RLHF for ChatGPT adds a KL[pi || pi_ref] penalty. Why?
Takeaways
- **Entropy:** H = 0 (deterministic) up to log_2(n) (uniform). Biased coin p = 0.99 has H ~ 0.08 bits. Conditioning reduces entropy.
- **Coding:** Huffman gives H <= L < H + 1. nH bits is the minimum size for n symbols. At power-of-two probabilities Huffman is optimal.
- **Capacity:** C = B log_2(1 + SNR) for AWGN. BSC(p): C = 1 - H(p). I(X; Y) = H(X) - H(X | Y) >= 0.

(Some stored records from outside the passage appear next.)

-- ==== Sys2Proof/Machine/History.lean ====
section
/-! DEFINITION. Position history rings: writing, emptying and the lookup (R129-R132, R228). -/
namespace Sys2Proof.Machine

/-- What a slot of a ring that was never written reads as (R131). -/
def sampleDflt (_ : Nat) : Sample := {}
/-- Lookup status (R132, R133). -/
inductive LookupStatus
  | ok | extrapolated | tooOld | notYet | empty
  deriving DecidableEq, Repr
/-- Its code (R133). -/
def LookupStatus.code : LookupStatus → Nat
  | .ok => 0 | .extrapolated => 1 | .tooOld => 2 | .notYet => 3 | .empty => 4
/-- Does the status come with a position? -/
def LookupStatus.good (x : LookupStatus) : Bool := x = .ok || x = .extrapolated

/-- Write one whole sample (R129, R131). -/
def Ring.write (r : Ring) (pos : Int) (time : Nat) : Ring :=
  let k := if r.valid = 0 then 0 else (r.newest + 1) % 1024
  { r with data := smSet sampleDflt r.data k ⟨pos, time⟩, newest := k, valid := min 1024 (r.valid + 1), bad := r.bad.filter fun x => x ≠ k }
/-- Empty the ring: it fills again from sample 0 and keeps its bytes (R131). -/
def Ring.clear (r : Ring) : Ring := { r with newest := 0, valid := 0, shift := none }
/-- The sample `back` places before the newest, in present coordinates (R228). -/
def Ring.back (r : Ring) (back : Nat) : Sample :=
  let x := smGet sampleDflt r.data ((r.newest + 1024 - back) % 1024)
  match r.shift with
  | some (t, d) => if x.time < t then { x with pos := wrapS 64 (x.pos - d) } else x
  | none => x
/-- The sample `back` places before the newest cannot be read (R473). -/
def Ring.unread (r : Ring) (back : Nat) : Bool := r.bad.contains ((r.newest + 1024 - back) % 1024)
/-- Record a re-reference shift at a time (R228); a second one while older samples remain empties the ring. -/
def Ring.reref (r : Ring) (t : Nat) (d : Int) : Ring :=
  match r.shift with
  | some (t1, _) => if r.valid ≠ 0 && decide ((r.back (r.valid - 1)).time < t1) then r.clear else { r with shift := some (t, d) }
  | none => { r with shift := some (t, d) }
/-- Position on the line through samples a and b at raw time T (R132, R93). -/
def interp (a b : Sample) (T : Nat) : Int :=
  let dt : Nat := (b.time - a.time) * 65536
  wrapS 64 (roundAway (a.pos * dt + wrapS 64 (b.pos - a.pos) * ((T : Int) - a.time * 65536)) dt)
/-- The pair of neighbours around T, going back from the newest. -/
def Ring.bracket (r : Ring) (T : Nat) : Nat → Nat → Option Int
  | 0, _ => none
  | fuel + 1, k =>
    let b := r.back k
    if T = b.time * 65536 then (if r.unread k then none else some b.pos)
    else if k + 1 < r.valid then
      let a := r.back (k + 1)
      if a.time * 65536 ≤ T && decide (a.time < b.time) then
        (if T = a.time * 65536 then (if r.unread (k + 1) then none else some a.pos)
         else if r.unread k || r.unread (k + 1) then none else some (interp a b T))
      else r.bracket T fuel (k + 1)
    else none
/-- The lookup of the position at raw Pacer time T (R132); `nominal` is the nominal sample period in ns. -/
def Ring.lookup (r : Ring) (T nominal : Nat) : LookupStatus × Int :=
  if r.valid = 0 then (.empty, 0) else
    let new := r.back 0
    if T < (r.back (r.valid - 1)).time * 65536 then (.tooOld, 0)
    else if T ≤ new.time * 65536 then
      match r.bracket T 1024 0 with | some p => (.ok, p) | none => (.tooOld, 0)
    else if r.valid < 2 then (.notYet, 0)
    else if T - new.time * 65536 ≤ nominal * 65536 && decide ((r.back 1).time < new.time) then
      (if r.unread 0 || r.unread 1 then (.tooOld, 0) else (.extrapolated, interp (r.back 1) new T))
    else (.notYet, 0)
/-- The 16 bytes of a sample (R130). -/
def Sample.bytes (x : Sample) : List (BitVec 8) := leBytesI 8 x.pos ++ leBytes 8 x.time

end Sys2Proof.Machine
end

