/-! ### Velocity and position iterations (R151, R152) -/

/-- The lane's outer loops run: they wait while the axis recovers (R178). -/
def State.laneFree (s : State) (n : Fin 12) : Bool := s.loopsRun n && !(s.ceOf n).recovering && !s.pllLost && !s.axisOut n
/-- A velocity iteration is due in this control period (R151). -/
def State.velocityDue (s : State) (n : Fin 12) : Bool := (s.tbOf (clusterOf n)).number % s.rdN (K.axVelocityDivider n) = 0
/-- A position iteration is due in this control period (R151). -/
def State.positionDue (s : State) (n : Fin 12) : Bool :=
  (s.tbOf (clusterOf n)).number % (s.rdN (K.axVelocityDivider n) * s.rdN (K.axPositionDivider n)) = 0
/-- The velocity iteration, or the position iteration, of this control period is due and not made. -/
def State.velocityWaits (s : State) (n : Fin 12) : Bool :=
  s.laneFree n && s.velocityDue n && decide ((s.ceOf n).lastVel ≠ (s.tbOf (clusterOf n)).number + 1)
def State.positionWaits (s : State) (n : Fin 12) : Bool :=
  s.laneFree n && s.positionDue n && decide ((s.ceOf n).lastPos ≠ (s.tbOf (clusterOf n)).number + 1)
/-- S0 runs in the operating mode (R148). -/
def State.hasS0 (s : State) (n : Fin 12) : Bool := decide (s.mode n ≠ 2) && decide (s.mode n ≠ 3)
/-- It is the turn of an axis's outer loops (R152): no current iteration of the cluster waits to issue, and the axes of lower local index
have made theirs. -/
def State.outerTurn (s : State) (n : Fin 12) : Bool :=
  (axesOf (clusterOf n)).all fun m => !s.wordsWait m && (decide (n.val ≤ m.val) || !(s.velocityWaits m || (s.positionWaits m && s.hasS0 m)))
/-- Run an outer iteration under the comparison and the checks of R176 and R178: on a fault without a way on, nothing is written and the
iteration stays due. -/
def State.outerRun (s : State) (n : Fin 12) (o : LaneOutcome) (f : State → State) : State :=
  let (s1, ok) := s.respond n o
  if !ok then s1.interruptBegin n true
  else f (if o.fault.isSome then s1.interruptBegin n false else s1)
/-- VELOCITY_ITERATION (R151, R152, R155, R176, R178): after the position iteration of the axis. -/
def State.velocityIteration (s : State) (n : Fin 12) (o : LaneOutcome) : State :=
  if s.velocityWaits n && s.outerTurn n && !(s.positionWaits n && s.hasS0 n) then
    s.outerRun n o fun s => (s.modCe n fun c => { c with lastVel := (s.tbOf (clusterOf n)).number + 1 }).stageS1 n |>.addWork n 12
  else s
/-- POSITION_ITERATION (R151, R152, R154, R176, R178). -/
def State.positionIteration (s : State) (n : Fin 12) (o : LaneOutcome) : State :=
  if s.positionWaits n && s.outerTurn n then
    s.outerRun n o fun s => (s.modCe n fun c => { c with lastPos := (s.tbOf (clusterOf n)).number + 1 }).stageS0 n |>.addWork n 8
  else s

/-! ### Probe flags (R183) -/

/-- PROBE_FLAGS_CLEAR (R183). -/
def State.probeClear (s : State) (n : Fin 12) (mask : Nat) : State :=
  s.modCe n fun c => { c with probes := Vector.ofFn fun k => let p := vget c.probes k; if bitOf mask k.val then { p with sticky := false } else p }
/-- Probe Flags of a probe (R183). -/
def Probe.flags (p : Probe) : Nat := b2n p.ovf + 2 * b2n p.sticky + 4 * b2n p.sat

end Sys2Proof.Machine
end

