/-! ### Sync states and measurements (R244-R249) -/

/-- Any line of the module is driven. -/
def State.anyLine (s : State) : Bool := allAxes.any fun n => (s.pwmOf n).driven
/-- Sync State as 1400h.06 reads it (R249). -/
def SyncState.code : SyncState → Nat
  | .free => 0 | .locking => 1 | .locked => 2 | .slewOnly => 3 | .holdover => 4 | .grandmaster => 5
/-- Holdover Time in ms (R255): time elapsed, which a step does not change. -/
def State.holdMs (s : State) : Nat := (s.ticks - s.pacer.holdSince) / 250000
/-- Change Sync State (R249): EV164; Holdover Time counts from entry and keeps its last value. -/
def State.toSync (s : State) (x : SyncState) : State :=
  if s.pacer.sync = x then s else
    let s1 := if s.pacer.sync = .holdover then s.wr K.pacerHoldoverTime s.holdMs else s
    let s2 := { s1 with pacer := { s1.pacer with sync := x, confirm := 0, nearZero := 0, runLen := 0, holdSince := if x = SyncState.holdover then s1.ticks else s1.pacer.holdSince } }
    s2.raiseEv 164
/-- A TX image at a new Pacer time: its next instant is no later than the first after it (R429). -/
def State.imageBack (s : State) (i : Fin 8) (t : Nat) : TxImage :=
  let x := vget s.net.tx i
  let per := s.rdN (K.txImagePeriod i) * 65536000
  let ph := s.rdN (K.txImagePhase i) * 65536000
  { x with next := min x.next (if t < ph then ph else ph + ((t - ph) / per + 1) * per) }
/-- Step Pacer time (R246-R248): all 28 history rings are emptied. Stamps before and after are not comparable: a Sync or Pdelay exchange in
progress is dropped, and offsets kept for the rate move with the step. A coordinator's beacon keeps its instant (R419). -/
def State.stepTime (s : State) (d : Int) : State :=
  let r := s.rebase
  let p := r.pacer
  { r with
    pacer := { p with
      b := p.b + d * 2 ^ 26, syncWait := none
      links := p.links.map fun (l : PtpLink) => { l with wait := none, heard := none, last := none }
      offsets := p.offsets.map fun (x : Int × Nat) => (x.1 + d, ((x.2 : Int) + d).toNat) }
    axes := r.axes.map fun (a : Axis) => { a with ring := a.ring.clear }
    lanes := r.lanes.map fun (l : Lane) => { l with ring := l.ring.clear }
    net := { r.net with
      ports := r.net.ports.map fun (x : NetPort) => { x with beaconAt := x.beaconAt.map fun (t : Nat) => ((t : Int) + d).toNat }
      tx := Vector.ofFn fun i => r.imageBack i ((s.timeRaw : Int) + d).toNat } }
/-- The raw threshold of an object in ns. -/
def State.rawOf (s : State) (k : Nat) : Int := s.rd k * 65536
/-- A correction is refused (R244). -/
def State.refuseStep (s : State) (d : Int) : State :=
  let s1 := { s with pacer := { s.pacer with pending := d, stepRefused := true } }
  let s2 := (s1.bump K.pacerStepsRefused).raiseEv 165
  let s3 := if s2.pacer.sync = .grandmaster then s2 else s2.toSync .slewOnly
  { s3 with pacer := { s3.pacer with runFirst := d, runLen := 1, nearZero := 0 } }
/-- The initial set (R248): a step while no line is driven, else a refusal. -/
def State.initialSet (s : State) (d : Int) : State :=
  let s0 := { s with pacer := { s.pacer with firstTaken := true } }
  if s0.anyLine then s0.refuseStep d
  else
    let s1 := s0.stepTime d
    let s2 := { s1 with pacer := { s1.pacer with initialSet := true } }
    (if s2.pacer.sync = .grandmaster then s2 else s2.toSync .locking).alarmsPast
/-- The link of the port on which the module is an ordinary clock (R256). -/
def State.ptpPort (s : State) : Fin 2 :=
  if s.rd K.ptpPtpPort = 0 then 0 else if s.rd K.ptpPtpPort = 1 then 1 else s.net.active
def State.ptpLink (s : State) (p : Fin 2) : PtpLink := vget s.pacer.links p
def State.modLink (s : State) (p : Fin 2) (f : PtpLink → PtpLink) : State :=
  { s with pacer := { s.pacer with links := vset s.pacer.links p (f (vget s.pacer.links p)) } }
/-- Mean Link Delay of a port in raw units (R252). -/
def State.meanDelay (s : State) (p : Fin 2) : Int := roundTie ((s.ptpLink p).delays.foldl (· + ·) 0) (max 1 (s.ptpLink p).delays.length)
/-- Mean Link Delay as it reads: of the PTP port. -/
def State.showDelay (s : State) : State := s.wr K.pacerMeanLinkDelay (clampI 0 0xFFFFFFFF (roundTie (s.meanDelay s.ptpPort) 65536))
/-- End of SLEW_ONLY by acceptance (R246, R248): the held new delay is adopted (R254). -/
def State.accepted (s : State) : State :=
  let p := s.pacer
  let s1 := { s with pacer := { p with pending := 0, stepRefused := false, delayStep := false, initialSet := true, delayGood := 0 } }
  let s2 := if p.delayStep then (s1.modLink s1.ptpPort fun l => { l with delays := [p.newDelay] }).showDelay else s1
  s2.toSync .locking
/-- Accept by slew (R246). -/
def State.acceptSlew (s : State) : State := (s.addSlew s.pacer.pending).accepted
/-- An action of a Tracker item is outstanding. -/
def Item.outstanding (x : Item) : Bool := x.valid && x.acts.toList.any fun a => a.type ≠ 0 && a.state = 0
/-- The conditions of an accept by step (R247). -/
def State.stepLegal (s : State) : Bool :=
  allAxes.all (fun n => (s.ax n).st.halted || (s.ax n).st = .unavailable) && !s.anyLine
    && !(s.vdp.txs.any fun t => t.state = .pending)
    && (List.finRange 2).all (fun p => (s.pqOf p).launches.isEmpty)
    && !(List.finRange 4).any (fun k => (s.alarmOf k).armed)
    && !(List.finRange 8).any (fun u => (s.trigOf u).armed)
    && !(s.trk.items.any fun x => x.2.outstanding)
/-- Accept by step (R246, R247). -/
def State.acceptStep (s : State) : State := (s.stepTime s.pacer.pending).accepted
/-- A measurement in LOCKING or LOCKED within Jump Threshold (R243, R249). -/
def State.lockStep (s : State) (d : Int) : State :=
  let s1 := s.addSlew d
  let small := decide (absI d ≤ s1.rawOf K.pacerLockThreshold)
  let want := if s1.pacer.sync = .locked then !small else small
  let k := if want then s1.pacer.confirm + 1 else 0
  let s2 := { s1 with pacer := { s1.pacer with confirm := k } }
  if s2.rdN K.pacerConfirmCount ≤ k then s2.toSync (if s2.pacer.sync = .locked then .locking else .locked) else s2
/-- A measurement in SLEW_ONLY (R244, R245): return, or accept by policy; else one above Jump Threshold is refused. -/
def State.slewOnlyStep (s : State) (d : Int) : State :=
  let p := s.pacer
  let j := s.rawOf K.pacerJumpThreshold
  let near := if absI d ≤ j then p.nearZero + 1 else 0
  let (first, len) := if p.runLen ≠ 0 && decide (absI (d - p.runFirst) ≤ j) then (p.runFirst, p.runLen + 1) else (d, 1)
  let n := s.rdN K.pacerConfirmCount
  let s1 := { s with pacer := { p with pending := d, nearZero := near, runFirst := first, runLen := len } }
  if n ≤ near && (!p.delayStep || decide (n ≤ p.delayGood)) then
    ({ s1 with pacer := { s1.pacer with pending := 0, stepRefused := false, delayStep := false } }.toSync .locking).lockStep d
  else if n ≤ len && s.rd K.pacerStepPolicy = 1 then s1.acceptSlew
  else if n ≤ len && s.rd K.pacerStepPolicy = 2 then (if s1.stepLegal then s1.acceptStep else s1.acceptSlew)
  else if j < absI d then ({ s1 with pacer := { s1.pacer with stepRefused := true } }.bump K.pacerStepsRefused).raiseEv 165
  else s1
/-- A correction `d` (raw units; the negative of a measured offset) reaches the servo (R244-R249). The first one after reset is the initial
set; after a refused one the table of R249 goes on. -/
def State.servo (s : State) (d : Int) : State :=
  let big := decide (s.rawOf K.pacerJumpThreshold < absI d)
  if !s.pacer.firstTaken then s.initialSet d
  else match s.pacer.sync with
    | .slewOnly => s.slewOnlyStep d
    | .locking | .locked => if big then s.refuseStep d else s.lockStep d
    | .free | .holdover => if big then s.refuseStep d else (s.toSync .locking).lockStep d
    | .grandmaster => if big then s.refuseStep d else s.addSlew d
/-- ρ corrected by the change of the offsets over an interval (R245, R448), in the direction that stops the change. -/
def State.rateByOffsets (s : State) (o1 o2 : Int) (t1 t2 : Nat) : State :=
  if t2 ≤ t1 then s else s.setRate (s.rd K.pacerRate - roundTie ((o2 - o1) * 2 ^ 44) (t2 - t1))
/-- Remember an offset and its time (R245, R448). -/
def State.noteOffset (s : State) (o : Int) (t : Nat) : State :=
  let s1 := s.wr K.pacerOffsetFromMaster o
  { s1 with pacer := { s1.pacer with offsets := ((o, t) :: s1.pacer.offsets).take 9 } }
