-- ==== Sys2Proof/Machine/Baton.lean ====
section
/-! DEFINITION. The Baton ring: forwarding, positions, time, broadcasts and global operations (18). -/
namespace Sys2Proof.Machine

/-! ### Ring State and positions (R443-R446, R451) -/

/-- Ring State as 2300h.06 reads it (R457). -/
def RingState.code : RingState → Nat
  | .disabled => 0 | .noMaster => 1 | .up => 2 | .broken => 3 | .oversize => 4
/-- The ring interface runs. -/
def State.batonOn (s : State) : Bool := s.baton.st ≠ .disabled
/-- The Break Reaction of a module that enters BROKEN (R451): an SS1 request on all its clusters. -/
def State.breakReact (s : State) : State :=
  if s.rd K.batBreakReaction = 1 then
    allClusters.foldl (fun (s : State) (c : Fin 3) => s.shellAsk c false 7) (s.modBaton fun b => { b with breakStop := true })
  else s
/-- Change Ring State (R451): EV188; an entry to BROKEN counts. -/
def State.ringTo (s : State) (x : RingState) : State :=
  if s.baton.st = x then s else
    let s1 := (s.modBaton fun b => { b with st := x, streak := 0 }).raiseEv 188
    if x = .broken then (s1.bump K.batRingBreaks).breakReact else s1
/-- Every lane with a Baton source is handled as a source lost and returned (R446). -/
def State.batonLanesLost (s : State) : State :=
  (List.finRange 16).foldl (fun (s : State) (l : Fin 16) =>
    if 0x30 ≤ s.rd (K.laneLaneSource l) && s.rd (K.laneLaneSource l) < 0x38 then s.laneLose l else s) s
/-- Set Ring Position and Ring Size (R444, R446). -/
def State.setRing (s : State) (pos : Option Nat) (size : Nat) : State :=
  if s.baton.position = pos && s.baton.size = size then s
  else ((s.modBaton fun b => { b with position := pos, size := size, positionChanged := true }).raiseEv 188).batonLanesLost
/-- The ring forms again (R443): after reset, and when Baton Enable or Role Select changes. The 300 us of R451 run from here. -/
def State.batonForm (s : State) : State :=
  let r := s.rd K.batRoleSelect
  let on := s.rdB K.batBatonEnable && !s.blockOut 20
  let master := if r = 0 then s.baton.strap else decide (r = 1)
  let s1 := s.modBaton fun b => { b with
    master := master, queue := [], syncsOut := [], lastSyncSent := none, lastSync := some s.ticks, lastBreakSent := none, streak := 0, breakAt := none, head := false, breakPos := none, syncLost := false, inputLost := false, locked := b.locked && on, stopSent := false, sched := [] }
  (s1.setRing (if on && master then some 0 else none) 0).ringTo (if on then .noMaster else .disabled)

- **ML applications:** RLHF (KL penalty), SAC (entropy reg), VAE (ELBO), differential privacy (epsilon-DP). Data processing inequality: processing does not create information.
Related topics
Interview preparation depends on every earlier topic.
- Entropy and mutual information — Base definitions, a precondition for every other question.
- Information theory in ML — ELBO, IB, MINE are the most common advanced questions at ML interviews.
- Channel and capacity — Shannon's formula and channel capacity are System Design staples.
Вопросы для размышления
- If the interviewer asks for 'intuition behind KL divergence', how do you answer in 2 minutes with no formulas?
- How would you answer 'why is ChatGPT sometimes confidently wrong?' using IT concepts (output entropy, KL from reference)?
- Suppose the task is 'given N videos, pick 10 to show the user'. How would an information-theoretic approach help here?